/-! ### Asks (R96 to R103) -/

/-- The call codes an accelerator defines; CLASS, LEDGER's admission and HOSTQ have codes the spec does not give, so any code
of theirs is taken (log 48). -/
def accelDefines (accel code : Nat) : Bool :=
  match accel with
  | 0x01 => decide (1 ≤ code ∧ code ≤ 3)
  | 0x03 => decide ((1 ≤ code ∧ code ≤ 4) ∨ code = 0x10)
  | 0x05 | 0x06 | 0x08 | 0x0A | 0x0B | 0x0C | 0x0D => decide (1 ≤ code ∧ code ≤ 2)
  | 0x07 => decide (code = 1 ∨ code = 0x10)
  | _ => true

/-- The status an ask meets at once: the block in safe state, not in service or draining, or an undefined code (R97, R101). -/
def Dev.askRefusal (d : Dev) (accel code : Nat) : Option Nat :=
  match accelBlk accel with
  | none => some 3
  | some blk =>
    let is := List.range (instCount blk)
    if is.any (fun n => d.serves blk n && d.needsMet blk n) then if accelDefines accel code then none else some 3
    else if is.any (fun n => (d.inst blk n).safe) then some 6
    else some 5

/-- The ask that the word sends with argument words `args` from address `a`. -/
def Dev.newAsk (d : Dev) (m : Mach) (c : CWord) (slot a : Nat) (args : List Word) : Ask :=
  let accel := bitsOf c.imm 31 24
  let code := bitsOf c.imm 23 16
  let base : Ask := { owner := m.who, slot := slot, accel := accel, code := code, args := args, addr := a
                      posted := decide (c.dst = 0)
                      answer := (d.askRefusal accel code).map fun st => (statusWord st 0, []) }
  match if m.priv then none else (d.thread m.num).run with
  | none => base
  | some r => { base with tenant := r.ev.tenant, nsh := r.ev.nsh, context := r.ev.context, cmdref := r.ev.cmdref
                          token := r.ev.token, gen := r.gen }

/-- The memory that holds argument blocks: thread scratch, or a core's local memory: its size, and its place of `a`. -/
def Mach.blockSize (m : Mach) : Nat := if m.priv then 0x40000 else 0x4000
def Mach.blockPlace (m : Mach) (a : Nat) : Place :=
  if m.priv then .local_ (262144 * m.num + a) else .scratch (16384 * m.num + a)

/-- `ask`: the slot is the lowest free one, and the serial goes on from the thread's last, 1 after reset, over its runs: R98
gives neither (DESIGN CHOICE, log 11). -/
def Dev.askOp (d : Dev) (who : Agent) (ecc : Bool) : Dev :=
  d.issue who 0x50 ecc fun m c d =>
    let a := (m.rd c.sa).toNat
    let n := c.askWords
    if m.blockSize < a + 8 * n then .trap 0x03 (BitVec.ofNat 64 a)
    else if a % 8 ≠ 0 then .trap 0x04 (BitVec.ofNat 64 a)
    else
      match (List.range 8).find? fun k => (Tab.look m.cpu.slots k).isNone with
      | none => .trap 0x09 0
      | some slot =>
        let args := (List.range n).map fun i => BitVec.ofNat 64 (d.mem.load (m.blockPlace (a + 8 * i)) 8)
        let serial := m.cpu.serial % 255 + 1
        let s : AskSlot := { ask := d.nextAsk, serial := serial, posted := decide (c.dst = 0) }
        let k : Cpu := { m.cpu with slots := Tab.put m.cpu.slots slot s, serial := serial }
        let k := k.wr c.dst (BitVec.ofNat 64 (serial * 256 + slot))
        .fall k { d with asks := Tab.put d.asks d.nextAsk (d.newAsk m c slot a args), nextAsk := d.nextAsk + 1 }

/-- The slot of the open ask whose ticket the word is (R98). -/
def Mach.ticket (m : Mach) (v : Word) : Option (Nat × AskSlot) :=
  m.cpu.slots.find? fun p => !p.2.posted && decide (v.toNat = p.2.serial * 256 + p.1)

/-- The agent waits for ask slot `slot`, with destination `dst`. -/
def Dev.startWait (d : Dev) (m : Mach) (dst slot : Nat) : Dev :=
  if m.priv then d.setCore m.num { d.core m.num with wait := .await dst slot }
  else
    let t := d.thread m.num
    d.setThread m.num { t with run := t.run.map fun (r : Run) => { r with waiting := some (dst, slot) } }

/-- Answer words over the argument block at `addr` (R99): at most 256 bytes, and none beyond the memory the block lies in. -/
def Dev.writeAnswer (d : Dev) (m : Mach) (addr : Nat) (ws : List Word) : Dev :=
  let n := min 32 ((m.blockSize - addr) / 8)
  { d with mem := ((ws.take n).zipIdx).foldl (fun (s : Mems) (p : Word × Nat) =>
      s.store (m.blockPlace (addr + 8 * p.2)) 8 p.1.toNat) d.mem }

/-- An ask's ticket retires with status `st`. -/
def Cpu.retire (c : Cpu) (dst slot : Nat) (st : Word) : Cpu := Cpu.wr { c with slots := Tab.del c.slots slot } dst st

def Dev.awaitOp (d : Dev) (who : Agent) (ecc : Bool) : Dev :=
  d.issue who 0x51 ecc fun m c d =>
    match m.ticket (m.rd c.sa) with
    | none => .trap 0x0A 0
    | some (slot, s) =>
      match s.status with
      | some st => .fall (m.cpu.retire c.dst slot st) (d.writeAnswer m s.addr s.words)
      | none => .go m.cpu (d.startWait m c.dst slot)

def Dev.pollOp (d : Dev) (who : Agent) (ecc : Bool) : Dev :=
  d.issue who 0x52 ecc fun m c d =>
    match m.ticket (m.rd c.sa) with
    | none => .trap 0x0A 0
    | some (_, s) => .fall (m.cpu.wr c.dst (truth s.status.isSome)) d

/-- The agent that owns an ask, whether or not it runs. -/
def Dev.owner (d : Dev) (who : Agent) : Mach :=
  match who with
  | .pitch tid => { cpu := (d.thread tid).cpu, priv := false, num := tid, desc := [], evt := 0, ncode := 0 }
  | .warden n => { cpu := (d.core n).cpu, priv := true, num := n, desc := [], evt := 0, ncode := 0 }

/-- The wait in progress of an agent: destination and slot. -/
def Dev.waitOf (d : Dev) (who : Agent) : Option (Nat × Nat) :=
  match who with
  | .pitch tid => (d.thread tid).run.bind (·.waiting)
  | .warden n => match (d.core n).wait with
    | .await dst slot => some (dst, slot)
    | _ => none

/-- The wait is over. -/
def Dev.endWait (d : Dev) (m : Mach) : Dev :=
  if m.priv then d.setCore m.num { d.core m.num with wait := .none }
  else
    let t := d.thread m.num
    d.setThread m.num { t with run := t.run.map fun (r : Run) => { r with waiting := none } }

/-- The answer of an ask that its owner still holds becomes available: a posted ask frees its slot; an `await` in progress
completes after `waited` slots, unless the budget is reached first (R132). With no `await` in progress the slot keeps the
answer for the `await` to come, which writes it; whether memory holds it before then is unpredictable, a free bit (R99). -/
def Dev.deliverAnswer (d : Dev) (a : Ask) (st : Word) (ws : List Word) (waited : Nat) : Dev :=
  let m := d.owner a.owner
  if a.posted then d.setCpu m { m.cpu with slots := Tab.del m.cpu.slots a.slot }
  else
    match (d.waitOf a.owner).filter (fun p => p.2 = a.slot) with
    | none =>
      let (f, d) := d.takeFree
      let d := if f.getLsbD 0 then d.writeAnswer m a.addr ws else d
      d.setCpu m { m.cpu with slots := (match Tab.look m.cpu.slots a.slot with
        | some s => Tab.put m.cpu.slots a.slot { s with status := some st, words := ws, addr := a.addr }
        | none => m.cpu.slots) }
    | some (dst, slot) =>
      if !d.room m waited then d.trap m 0x0C 0
      else
        let d := ((d.spend m waited).writeAnswer m a.addr ws).endWait m
        d.setCpu m (m.cpu.retire dst slot st).fall

/-- ASK_ANSWER: the answer of ask `id` arrives, `waited` slots into an `await` in progress. -/
def Dev.askAnswer (d : Dev) (id waited : Nat) : Dev :=
  match Tab.look d.asks id with
  | none => d
  | some a =>
    match a.answer with
    | none => d
    | some (st, ws) =>
      let d := { d with asks := Tab.del d.asks id }
      if a.detached then d else d.deliverAnswer a st ws waited

/-- ASK_LATE: ask `id` reaches its maximum wait unanswered (R102). It is detached, because its call may still act. -/
def Dev.askLate (d : Dev) (id waited : Nat) : Dev :=
  match Tab.look d.asks id with
  | none => d
  | some a =>
    if a.answer.isSome || a.late then d
    else
      let d := { d with asks := Tab.put d.asks id { a with detached := true, late := true } }
      let d := if a.detached then d else d.deliverAnswer a 0xFFFF [] waited
      let (v, d) := d.takeFree
      d.raiseFault 0x05 ((accelBlk a.accel).getD 0) 0 (v.toNat % 2 ^ 31)

/-- BUDGET_EXPIRY: the wait of an `await` reaches the budget, or the next instruction would exceed it (R132). -/
def Dev.budgetExpiry (d : Dev) (tid : Nat) : Dev :=
  match (d.thread tid).run with
  | none => d
  | some r =>
    if r.waiting.isSome then
      let t := d.thread tid
      (d.setThread tid { t with run := some { r with used := max r.used r.budget } }).trap (d.owner (.pitch tid)) 0x0C 0
    else
      match d.machine (.pitch tid) with
      | none => d
      | some m => if d.room m (m.cost (d.codeWord m m.cpu.pc)) then d else d.trap m 0x0C 0

/-! ### Privileged instructions (R109, R110) -/

def Dev.csrrOp (d : Dev) (who : Agent) (ecc : Bool) : Dev :=
  d.issue who 0x60 ecc fun m c d =>
    let (v, d) := d.csr m.num (c.imm % 256)
    .fall (m.cpu.wr c.dst v) d

def Dev.csrwOp (d : Dev) (who : Agent) (ecc : Bool) : Dev :=
  d.issue who 0x61 ecc fun m c d =>
    .fall m.cpu (d.setCore m.num ((d.core m.num).setCsr (c.imm % 256) (m.rd c.sa)))

def Dev.rdregOp (d : Dev) (who : Agent) (ecc : Bool) : Dev :=
  d.issue who 0x62 ecc fun m c d =>
    .go m.cpu (d.setCore m.num { d.core m.num with wait := .rdreg c.dst (c.address (m.rd c.sa)) })

/-- RDREG_RETURN: the read takes place and its data reaches the destination. -/
def Dev.rdregReturn (d : Dev) (n : Nat) : Dev :=
  match (d.core n).wait with
  | .rdreg dst a =>
    let (v, d) := d.readBus (.core n) a
    let c := d.core n
    d.setCore n { c with wait := .none, cpu := (c.cpu.wr dst v).fall }
  | _ => d

def Dev.wrregOp (d : Dev) (who : Agent) (ecc : Bool) : Dev :=
  d.issue who 0x63 ecc fun m c _ => .post m.cpu (c.address (m.rd c.sa)) (m.rd c.dst)

def Dev.eretOp (d : Dev) (who : Agent) (ecc : Bool) : Dev :=
  d.issue who 0x64 ecc fun m _ d =>
    let c := d.core m.num
    let st := setField (setField c.status 0 0 (field c.status 1 1)) 2 2 0
    .go { m.cpu with pc := c.epc.toNat } (d.setCore m.num { c with status := st })

def Dev.wfeOp (d : Dev) (who : Agent) (ecc : Bool) : Dev :=
  d.issue who 0x65 ecc fun m _ d =>
    if d.admitted m.num ≠ 0 then .fall m.cpu d
    else .go m.cpu (d.setCore m.num { d.core m.num with wait := .wfe })

/-- WFE_WAKE -/
def Dev.wfeWake (d : Dev) (n : Nat) : Dev :=
  let c := d.core n
  if c.wait = .wfe ∧ d.admitted n ≠ 0 then d.setCore n { c with wait := .none, cpu := c.cpu.fall } else d

def Dev.fenceOp (d : Dev) (who : Agent) (ecc : Bool) : Dev :=
  d.issue who 0x66 ecc fun m _ d => .go m.cpu (d.setCore m.num { d.core m.num with wait := .fence })

/-- FENCE_DONE: every earlier write has been accepted; a posted write is accepted when it is issued (log 49). -/
def Dev.fenceDone (d : Dev) (n : Nat) : Dev :=
  let c := d.core n
  if c.wait = .fence then d.setCore n { c with wait := .none, cpu := c.cpu.fall } else d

########

YOUR INSTRUCTIONS: Reproduce the listing word for word from its first line up to and including the line with "The memory that". Give no other lines.

SOLVED PROBLEM:
/-! ### Asks (R96 to R103) -/

/-- The call codes an accelerator defines; CLASS, LEDGER's admission and HOSTQ have codes the spec does not give, so any code
of theirs is taken (log 48). -/
def accelDefines (accel code : Nat) : Bool :=
  match accel with
  | 0x01 => decide (1 ≤ code ∧ code ≤ 3)
  | 0x03 => decide ((1 ≤ code ∧ code ≤ 4) ∨ code = 0x10)
  | 0x05 | 0x06 | 0x08 | 0x0A | 0x0B | 0x0C | 0x0D => decide (1 ≤ code ∧ code ≤ 2)
  | 0x07 => decide (code = 1 ∨ code = 0x10)
  | _ => true

/-- The status an ask meets at once: the block in safe state, not in service or draining, or an undefined code (R97, R101). -/
def Dev.askRefusal (d : Dev) (accel code : Nat) : Option Nat :=
  match accelBlk accel with
  | none => some 3
  | some blk =>
    let is := List.range (instCount blk)
    if is.any (fun n => d.serves blk n && d.needsMet blk n) then if accelDefines accel code then none else some 3
    else if is.any (fun n => (d.inst blk n).safe) then some 6
    else some 5

/-- The ask that the word sends with argument words `args` from address `a`. -/
def Dev.newAsk (d : Dev) (m : Mach) (c : CWord) (slot a : Nat) (args : List Word) : Ask :=
  let accel := bitsOf c.imm 31 24
  let code := bitsOf c.imm 23 16
  let base : Ask := { owner := m.who, slot := slot, accel := accel, code := code, args := args, addr := a
                      posted := decide (c.dst = 0)
                      answer := (d.askRefusal accel code).map fun st => (statusWord st 0, []) }
  match if m.priv then none else (d.thread m.num).run with
  | none => base
  | some r => { base with tenant := r.ev.tenant, nsh := r.ev.nsh, context := r.ev.context, cmdref := r.ev.cmdref
                          token := r.ev.token, gen := r.gen }

/-- The memory that holds argument blocks: thread scratch, or a core's local memory: its size, and its place of `a`. -/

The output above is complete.